Vector3f.equals() bug?

Development
1

I was just fixing a bug in my game and came across this strange behaviour of Vector3f:

Vector3f v1 = new Vector3f(-0.0f, 1.0f, 2.0f);
Vector3f v2 = new Vector3f(0.0f, 1.0f, 2.0f);
System.out.println(v1.equals(v2));

Will result in

false

Although

float a = -0.0f;
float b = 0.0f;
System.out.println(a == b);

yields

true

I think this is inconsistent behaviour and should be changed. I already identified the problem in the Vector3f class itself. I uses Float.compare() == 0 to check if two values of the vector are equal. This works in all cases except for 0.0f and -0.0f. Because Float.compare returns an order for the given values and it is acceptable that -0.0 comes before 0.0 when ordering ascending. But still -0.0f and 0.0f are equal as values.

2

I highly recomment since its a floating class to NEVER do equality checks.
Always do a distance<Epsilon logic. Cause even in java the vm’s are allowed ( if not otherwise requested) to not use the iee floating points for performance.

1 Like
3

See here:
http://www.javapractices.com/topic/TopicAction.do?Id=17

Actually it uses Float.compare() instead of floatToIntBits, but the behavior should be the same.

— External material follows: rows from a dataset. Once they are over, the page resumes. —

/-- The names of the gang of a core, by rising virtual core. -/
def State.gangOf (s : State) (c : Core) : List Nat :=
  ((s.members c).filter fun m => m.1 == c.ctl.gang.toNat).map fun m => m.2.2

/-- The gang of the core in focus. -/
def State.gang (s : State) : List Nat := s.gangOf s.core

/-- A core that is in its trap handler, or on the way into it, is a lockstep domain of its own (R406). -/
def Core.apart (c : Core) : Bool := c.exc.shadow.isSome || c.exc.entering.isSome

/-- The lockstep domain of the core in focus: its gang, or a trapping core alone (R278, R406). -/
def State.domain (s : State) : List Nat := if s.core.apart then [s.core.name] else s.gang

/-- The listed cores among some names. -/
def State.pick (s : State) (ns : List Nat) : List Core := ns.filterMap s.coreAt

/-! ### Who goes on -/

/-- Nothing of the core is pending (R406, R281). -/
def Port.quiet (p : Port) : Bool := p.pend.isEmpty && p.landings.isEmpty && p.sched.isEmpty

/-- Something of the core is still to be written or performed. -/
def Port.inFlight (p : Port) : Bool := !p.quiet || !p.chunks.isEmpty || !p.events.isEmpty

/-- Nothing of the core is pending, and no conflict of its accesses is left to pay (R406). -/
def Core.still (c : Core) : Bool := c.port.quiet && c.owed == 0 && c.lost == 0

/-- Whether the domain of a core can go on: a core on its way into a trap only drains, and takes the frozen cycles that it owes; a gang
stands while a core of it is in a handler or stopped (R372, R406). -/
def State.runnable (s : State) (c : Core) : Bool :=
  if c.stopped then false
  else match c.exc.entering with
    | some _ => !c.prov && !c.still
    | none =>
      if c.exc.shadow.isSome then c.tasks.wait != .exited
      else !((s.pick (s.gangOf c)).any fun x => x.apart || x.trapFrozen || x.stopped) &&
        (c.tasks.wait != .exited || c.port.inFlight)

/-- The physical cycle that the package has reached: the lowest clock of the cores that go on, else the highest of all. -/
def State.now (s : State) : Nat :=
  match (s.cores.filter s.runnable).map Core.clock with
  | [] => (s.cores.map Core.clock).foldl max 0
  | t :: ts => ts.foldl min t

/-! ### Wall-clock time (R5, R23) -/

/-- Units of wall-clock time in a cycle of 125 MHz: the least number that every clock of R23 divides evenly. -/
def wallUnit : Nat := 232792560

/-- Microseconds and milliseconds in those units. -/
def usec (n : Nat) : Nat := n * 125 * wallUnit
def msec (n : Nat) : Nat := usec (1000 * n)

/-- Units in a cycle of the present clock. -/
def State.cycleUnits (s : State) : Nat := wallUnit / max 1 (s.boot.clockMHz / 125)

/-- The wall-clock time of a physical cycle, and now. -/
def State.wallOf (s : State) (cycle : Nat) : Nat := s.boot.wall + (cycle - s.boot.wallAt) * s.cycleUnits
def State.wallNow (s : State) : Nat := s.wallOf s.now

/-- The first physical cycle at or after a wall-clock time. -/
def State.cycleOf (s : State) (w : Nat) : Nat := s.boot.wallAt + (w - s.boot.wall + s.cycleUnits - 1) / s.cycleUnits

/-! ### Error records (R401 to R403) -/

/-- The draft die keeps the records of the sources that carry the draft die (R403). -/
def srcDraft (src : Nat) : Bool :=
  let k := bits src 12 4
  if k = 0 then src.testBit 10 else if k = 1 ∨ k = 8 ∨ k = 9 then src.testBit 11 else if k = 11 then src.testBit 0 else false

/-- Keep an error record: its SEQ is consumed even when the log is full; the next record stored after a loss follows one
record of class 6 (R403). -/
def State.record (s : State) (src cls cause : Nat) (addr detail : Word) : State :=
  let q := cget 0 s.srcSeq src
  let s := { s with srcSeq := cput 0 s.srcSeq src ((q + 1) % 2 ^ 32) }
  let log := if srcDraft src then s.logD else s.logV
  let lost := cget (0, 0) s.srcLost src
  let r : ErrRec := ⟨.ofNat 16 src, q, .ofNat 4 cls, .ofNat 8 cause, addr, s.core.clock, detail⟩
  let l : ErrRec := ⟨.ofNat 16 src, lost.2, 6#4, 0#8, 0#64, s.core.clock, .ofNat 64 lost.1⟩
  let new := if lost.1 = 0 then [r] else [l, r]
  if log.length + new.length ≤ 4096 then
    let s := { s with srcLost := cput (0, 0) s.srcLost src (0, 0) }
    if srcDraft src then { s with logD := log ++ new } else { s with logV := log ++ new }
  else { s with srcLost := cput (0, 0) s.srcLost src (lost.1 + 1, if lost.1 = 0 then q else lost.2) }

/-- ADDR of a record that has no address: W = 15 (R401, R408), with a number of its source. -/
def noAddr (n : Nat) : Word := .ofNat 64 (15 * 2 ^ 56 + n)

/-- A record of the core in focus (R402 kind 0). -/
def State.coreRecord (s : State) (cls cause : Nat) (addr detail : Word) : State := s.record s.core.id cls cause addr detail

/-! ### Applying a result -/

/-- Write sum-product scratch registers (R29). -/
def Spe.putAll (z : Cells (BitVec 32)) (zs : List (Nat × BitVec 32)) : Cells (BitVec 32) :=
  zs.foldl (fun z p => cput 0#32 z (p.1 % 4096) p.2) z

/-- Write elements of accumulator tiles, keyed by `tileKey`. -/
def tilePutAll (t : Cells (BitVec 32)) (zs : List (Nat × BitVec 32)) : Cells (BitVec 32) :=
  zs.foldl (fun t p => cput 0#32 t p.1 p.2) t

/-- The program-level registers that CTLW writes at issue + 1 (R41, R106); the Access codes are checked at issue. -/
def Core.putCtl (c : Core) (idx : BitVec 12) (v : Word) : Core :=
  let n := v.toNat
  match idx.toNat with
  | 0x000 => { c with ctl := { c.ctl with chk := n.testBit 0 } }
  | 0x00A => { c with flow := { c.flow with cur := .ofNat 32 n, cursor := .ofNat 5 (n >>> 32) } }
  | 0x00B => { c with ctl := { c.ctl with spemode := n.testBit 0 } }
  | 0x00C => { c with ctl := { c.ctl with speqs := .ofNat 12 n } }
  | 0x00D => { c with ctl := { c.ctl with adjoff := .ofNat 12 n } }
  | 0x00E => { c with ctl := { c.ctl with flags := c.ctl.flags &&& ~~~(.ofNat 8 n) } }
  | 0x00F => { c with ctl := { c.ctl with latch := c.ctl.latch && !n.testBit 0 } }
  | 0x010 => { c with ctl := { c.ctl with lrfirst := .ofNat 8 n } }
  | 0x011 => { c with ctl := { c.ctl with lrlast := .ofNat 8 n } }
  | 0x100 => { c with exc := { c.exc with trapvec := .ofNat 12 n } }
  | 0x101 => { c with exc := { c.exc with trappc := .ofNat 12 n } }
  | 0x102 => { c with exc := { c.exc with cause := .ofNat 8 n, plvl := .ofNat 2 (n >>> 8) } }
  | 0x103 => { c with exc := { c.exc with info := v } }
  | 0x104 => { c with exc := { c.exc with asid := .ofNat 16 n, ttlo := .ofNat 12 (n >>> 16), tthi := .ofNat 12 (n >>> 28) } }
  | 0x105 => { c with exc := { c.exc with ptroot := .ofNat 44 (n >>> 12) } }
  | 0x107 => { c with exc := { c.exc with allow := n.testBit 0 } }
  | _ => c

/-- Whether the package is partitioned, and whether a partition exists (R351). -/
def State.split (s : State) : Bool := s.partmap.toNat.testBit 0
def State.partExists (s : State) (p : Nat) : Bool := if s.split then s.partmap.toNat.testBit (1 + p) else p == 0

/-- The number of a control queue (R415). -/
def controlQueue : Nat := 65535

/-- The monitor creates the control queue of a partition (R354, R415): PRIO 7, under `ASID` 0, its record and ring where the monitor puts
them, empty (DESIGN CHOICE, log entry 130). -/
def State.createControl (s : State) (p : Nat) : State :=
  let field := fun (i : Nat) => Config.controlField p i
  let base := if s.split then 96 * p * 2 ^ 30 else 0
  let q : Queue := {
    part := p, num := controlQueue, recKey := base + 128 * (field 0 % 2 ^ 29), ring := .ofNat 64 (base + 4096 * (field 1 % 2 ^ 24))
    lsz := 4 + field 2 % 12, prio := 7, tol := field 3 % 2 ^ 16, tmo := 1 + field 4 % 65535, rd := 0, wr := 0, st := .idle, res := false
    cause := 0#8, pkt := 0, wsig := 0#64, raised := 0, asid := 0#16, since := s.wallNow, paused := 0 }
  let r := q.ring.toNat + q.lsz * 2 ^ 64 + q.prio * 2 ^ 68 + q.tol * 2 ^ 72 + q.tmo * 2 ^ 88
  { s with queues := s.queues ++ [q], mem := memPutList s.mem q.recKey (natBytes r 128) }

/-- The monitor creates the control queue of every partition that exists, in place of those there were. -/
def State.createControls (s : State) : State :=
  ((List.range 4).filter s.partExists).foldl State.createControl { s with queues := s.queues.filter fun q => q.num != controlQueue }

/-- A write of `PARTMAP` drops every TLB entry, tile-table entry and reservation, and frees every sequence; the monitor then creates the
partitions' control queues (R354). -/
def State.putPartmap (s : State) (v : Word) : State :=
  let s := s.modAll fun c => { c with port := { c.port with tlb := [] } }
  State.createControls { s with partmap := v, ctlb := [], tileTab := [], seqs := [] }

/-- Write the package-level registers of CTLW (R354, R368). Once `KEYCTL`.LOCK is 1 its writes are ignored. -/
def State.putCtl (s : State) (idx : BitVec 12) (v : Word) : State :=
  match idx.toNat with
  | 0x200 => s.putPartmap v
  | 0x201 => { s with depthtab := v }
  | 0x203 => if s.keyctl.toNat.testBit 0 then s else { s with keyctl := v }
  | _ => s.modCore fun c => c.putCtl idx v

/-- The event latch of a core that has not exited is set (R287, R289). -/
def Core.latchEvent (c : Core) : Core :=
  if c.tasks.wait = .exited then c else { c with ctl := { c.ctl with latch := true } }

/-- Add to scratch registers, in order, by SP32 or FP32 addition, gathering the flags (R173). -/
def Spe.addAll (sp : Bool) (z : Cells (BitVec 32)) (zs : List (Nat × BitVec 32)) (f : Fl) : Cells (BitVec 32) × Fl :=
  zs.foldl (fun (a : Cells (BitVec 32) × Fl) p =>
    let old := (cget 0#32 a.1 (p.1 % 4096)).toNat
    let (v, g) := if sp then spAdd old p.2.toNat else f32Add old p.2.toNat
    (cput 0#32 a.1 (p.1 % 4096) (.ofNat 32 v), a.2 ||| g)) (z, f)

/-- Code of an operand that holds an uncorrectable error: the kind of R408 ORIGIN 4 (0 g, 1 q, 2 v, 3 vq, 4 z; here also 6 a stream
register, 7 a shape entry, DESIGN CHOICE, log entry 151), and its index. -/
def regCode (kind i : Nat) : Nat := kind * 4096 + i
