/-- Write the landing that is due (R36): the shortfall of its window is frozen first (R37, R432); a bad landing is not
written, and the bundle due in this cycle will report it (R400). -/
def State.landNext (s : State) (l : Landing) (v : Vec) : State :=
  let s := s.modPort fun p => { p with landings := p.landings.filter fun x => !(x.issue == l.issue && x.slot == l.slot) }
  let s := s.modCore fun c => { c with owed := max c.owed l.need }
  match l.bad with
  | none => s.land l v
  | some info =>
    -- a descriptor read reports ORIGIN 6 (R158, R408)
    let info := match l.dst with
      | .stream _ | .nest | .shape _ => info + .ofNat 64 (6 * 2 ^ 60)
      | _ => info
    let s := s.coreRecord 2 0xA info info
    match l.dst with
    | .mepi => s.modMtx fun m => m.giveDesc 0#512 true
    | _ => s.modPort fun p => { p with mcheck := some (p.mcheck.getD info) }

end Sys2Proof.Machine
end

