-- ==== Sys2Proof/Machine/Blocks.lean ====
section
/-! DEFINITION. The MX and PX block formats: side data, quantisation and decoding (05_formats.md R77 to R80, R89; 07_vector.md
R128 to R132). -/

namespace Sys2Proof

/-- Magnitude bits b of a PX format (R79). -/
def Bf.px? : Bf → Option Nat
  | .px2 => some 2
  | .px4 => some 4
  | .px7 => some 7
  | _ => none

/-- Tag of a PX format (R79). -/
def Bf.tag : Bf → Nat
  | .px4 => 1
  | .px7 => 2
  | _ => 0

/-- Element format of an MX format with floating-point elements; MXINT8 has none (R76). -/
def Bf.elem? : Bf → Option Machine.Fmt
  | .mx8e4 => some Machine.fE4m3
  | .mx8e5 => some Machine.fE5m2
  | .mx6e2 => some Machine.fE2m3
  | .mx6e3 => some Machine.fE3m2
  | .mx4 => some Machine.fE2m1
  | _ => none

/-- Element width (R128). -/
def Bf.width : Bf → Nat
  | .px2 => 3
  | .px4 => 5
  | .mx6e2 | .mx6e3 => 6
  | .mx4 => 4
  | _ => 8

/-- Exponent of an MX element format's largest value (R129). -/
def Bf.emax : Bf → Int
  | .mx8e4 => 8
  | .mx8e5 => 15
  | .mx6e2 => 2
  | .mx6e3 => 4
  | .mx4 => 2
  | _ => 0

/-- Whether an MX element format has NaN codes (MXFP8). -/
def Bf.hasNan : Bf → Bool
  | .mx8e4 | .mx8e5 => true
  | _ => false

end Sys2Proof

namespace Sys2Proof.Machine

/-- The magnitude of a value that is not a NaN; an infinity counts as the largest finite FP32 value (R129). -/
def magnitude : Fp → Fp
  | .fin _ m e => .fin false m e
  | .inf _ => .fin false (2 ^ 24 - 1) 104
  | .nan _ => .fin false 0 0

/-- The largest magnitude of some values. -/
def amax (xs : List Fp) : Fp := xs.foldl (fun a x => if (magnitude x).cmp a == .gt then magnitude x else a) (.fin false 0 0)

/-- S × G × 2^−σ: the largest value under a PX scale (E, m) with a quad shift (R129). -/
def pxTop (b e m sh : Nat) : Fp := .fin false ((4 + m) * (2 ^ b - 1)) ((e : Int) - 127 - 2 + 1 - b - sh)

def magLe (a b : Fp) : Bool := a.cmp b != .gt

/-- The smallest scale (E, m), in order of value, whose top reaches a magnitude (R129), searched from the exponent at which the
first can lie; (254, 3) when none does. -/
def pxScale (b : Nat) (a : Fp) : Nat × Nat :=
  match a with
  | .fin _ n x =>
    let e0 := min 254 (log2At n x + 126).toNat
    match (List.range 12).find? fun i => decide (4 * e0 + i ≤ 1019) && magLe a (pxTop b ((4 * e0 + i) / 4) ((4 * e0 + i) % 4) 0) with
    | some i => ((4 * e0 + i) / 4, (4 * e0 + i) % 4)
    | none => (254, 3)
  | _ => (254, 3)

/-- The quad shift under a scale: the largest that still reaches the quad, 0 for a quad of zeros (R129). -/
def quadShift (b e m : Nat) (q : List Fp) : Nat :=
  let a := amax q
  if a.isZero then 0 else if magLe a (pxTop b e m 3) then 3 else if magLe a (pxTop b e m 2) then 2
  else if magLe a (pxTop b e m 1) then 1 else 0

/-- Four values from the `q`-th quad. -/
def quad (xs : List Fp) (q : Nat) : List Fp := (xs.drop (4 * q)).take 4

/-- The side container of a PX block of 16 values (R129). -/
def pxSide (bf : Bf) (b : Nat) (xs : List Fp) : Nat :=
  if xs.any Fp.isNan then bf.tag * 2 ^ 10 + 0xFF * 4
  else
    let a := amax xs
    if a.isZero then 0xC00
    else
      let (e, m) := pxScale b a
      let mu := ((List.range 4).map fun q => quadShift b e m (quad xs q) * 4 ^ q).sum
      m + e * 4 + bf.tag * 2 ^ 10 + mu * 2 ^ 12

/-- The E8M0 scale of an MX block of 32 values (R129). -/
def mxSide (bf : Bf) (xs : List Fp) : Nat :=
  if xs.any Fp.isNan then 0xFF
  else match amax xs with
    | .fin _ n x => if n = 0 then 0 else min 254 (log2At n x - bf.emax + 127).toNat
    | _ => 0

/-- Side lanes 0 and 1 of 32 values (R128). -/
def sideOf (bf : Bf) (xs : List Fp) : List Nat :=
  match bf.px? with
  | some b => [pxSide bf b (xs.take 16), pxSide bf b (xs.drop 16)]
  | none => [mxSide bf xs, 0]

/-- One MX element under a scale (R131): the code, with the flags of its rounding (R86, R111), SAT where it saturates; INV for a signalling
NaN, and for any NaN that a zero code hides. Under a NaN scale no value is rounded, and an infinite one sets no SAT (DEDUCED, log
entry 94). -/
def mxElem (bf : Bf) (x : Nat) (v : Fp) : Nat × Fl :=
  if x = 0xFF then (match bf.elem? with | some f => if bf.hasNan then f.nanCode else 0 | none => 0, v.sigFl)
  else match v with
    | .nan sig => if bf.hasNan then ((bf.elem?.getD fE4m3).nanCode, flIf sig flInv) else (0, flInv)
    | .inf neg =>
      (match bf.elem? with
       | some f => f.maxCode neg
       | none => if neg then 256 - 127 else 127, flSat)
    | .fin neg m e =>
      match bf.elem? with
      | some f =>
        let (c, g) := f.round .rne neg m (e - ((x : Int) - 127))
        if g &&& (flOvf ||| flSat) ≠ 0#8 then (f.maxCode neg, flSat ||| flInx) else (c, g &&& (flInx ||| flUnf))
      | none =>
        let (n, inx) := roundAt .rne neg m (e - ((x : Int) - 127) + 6) 0
        let k := min n 127
        (if neg then (256 - k) % 256 else k, flIf (decide (n > 127)) (flSat ||| flInx) ||| flIf inx flInx)

/-- One PX element under a side container and its quad (R131). A finite element that a zero block turns into zero is inexact (R86); an
infinite one sets no SAT, and in a NaN block nothing is rounded (DEDUCED, log entry 94). -/
def pxElem (b side q : Nat) (v : Fp) : Nat × Fl :=
  let tag := side / 2 ^ 10 % 4
  let e := side / 4 % 256
  let dead := tag = 3 ∨ e = 0xFF
  match v with
  | .nan sig => (0, flIf (sig || e != 0xFF) flInv)
  | .inf neg => if dead then (0, flNone) else ((if neg then 2 ^ b else 0) + 2 ^ b - 1, flSat)
  | .fin neg m x =>
    if dead then (0, flIf (tag == 3 && m != 0) flInx)
    else
      let sh := side / 2 ^ (12 + 2 * q) % 4
      let (n, y) := ratio m (4 + side % 4) (x - ((e : Int) - 127 - 2 - sh + 1 - b))
      let (k, inx) := if m = 0 then (0, false) else roundAt .rne neg n y 0
      let c := min k (2 ^ b - 1)
      ((if neg && c != 0 then 2 ^ b else 0) + c, flIf (decide (k > c)) (flSat ||| flInx) ||| flIf inx flInx)

/-- Codes of 32 values under side lanes (R131). -/
def quantise (bf : Bf) (s0 s1 : Nat) (xs : List Fp) : List (Nat × Fl) :=
  xs.zipIdx.map fun (v, i) =>
    match bf.px? with
    | some b => pxElem b (if i < 16 then s0 else s1) (i % 16 / 4) v
    | none => mxElem bf (s0 % 256) v

/-- Bit position of an element's code in the code vector (R128). -/
def codePos (bf : Bf) (i : Nat) : Nat :=
  match bf.px? with
  | some _ => 512 * (i / 16) + bf.width * (i % 16)
  | none => bf.width * i

/-- The exact value of one element (R77, R79). -/
def elemValue (bf : Bf) (s0 s1 : Nat) (i code : Nat) : Fp :=
  match bf.px? with
  | some b =>
    let side := if i < 16 then s0 else s1
    let tag := side / 2 ^ 10 % 4
    let e := side / 4 % 256
    let m := code % 2 ^ b
    if tag = 3 then .fin false 0 0
    else if e = 0xFF then .nan false
    else if m = 0 then .fin false 0 0
    else .fin (code.testBit b) (m * (4 + side % 4)) (1 - b - side / 2 ^ (12 + 2 * (i % 16 / 4)) % 4 + e - 127 - 2)
  | none =>
    let x := s0 % 256
    if x = 0xFF then .nan false
    else
      match bf.elem? with
      | some f =>
        match f.dec code with
        | .fin neg m e => .fin neg m (e + x - 127)
        | v => v
      | none =>
        let k : Int := if code < 128 then code else (code : Int) - 256
        .fin (decide (k < 0)) k.natAbs ((x : Int) - 127 - 6)

end Sys2Proof.Machine
end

I recommend you create your own equals() method like approximateEquals() that should do the comparison you want (with epsilons and whatnot).

4

Float.compare() internally uses floatToBitInts.

I think we have a missunderstanding here. This is not about comparing two possible different float values, but comparing two float values that are(!) equal when compared with ==. 0.0f and -0.0f are symantically equal, but not their IEEE 754 binary representation (because of the sign bit). That’s also why 0.0f == -0.0f is true. But of course I also know that two Float instances with 0.0f and -0.0f yield false when compared with a.equals(b).

So all in all I think of this not as a bug but as a design decision, and this way I’m willing to accept that :wink:
Case closed.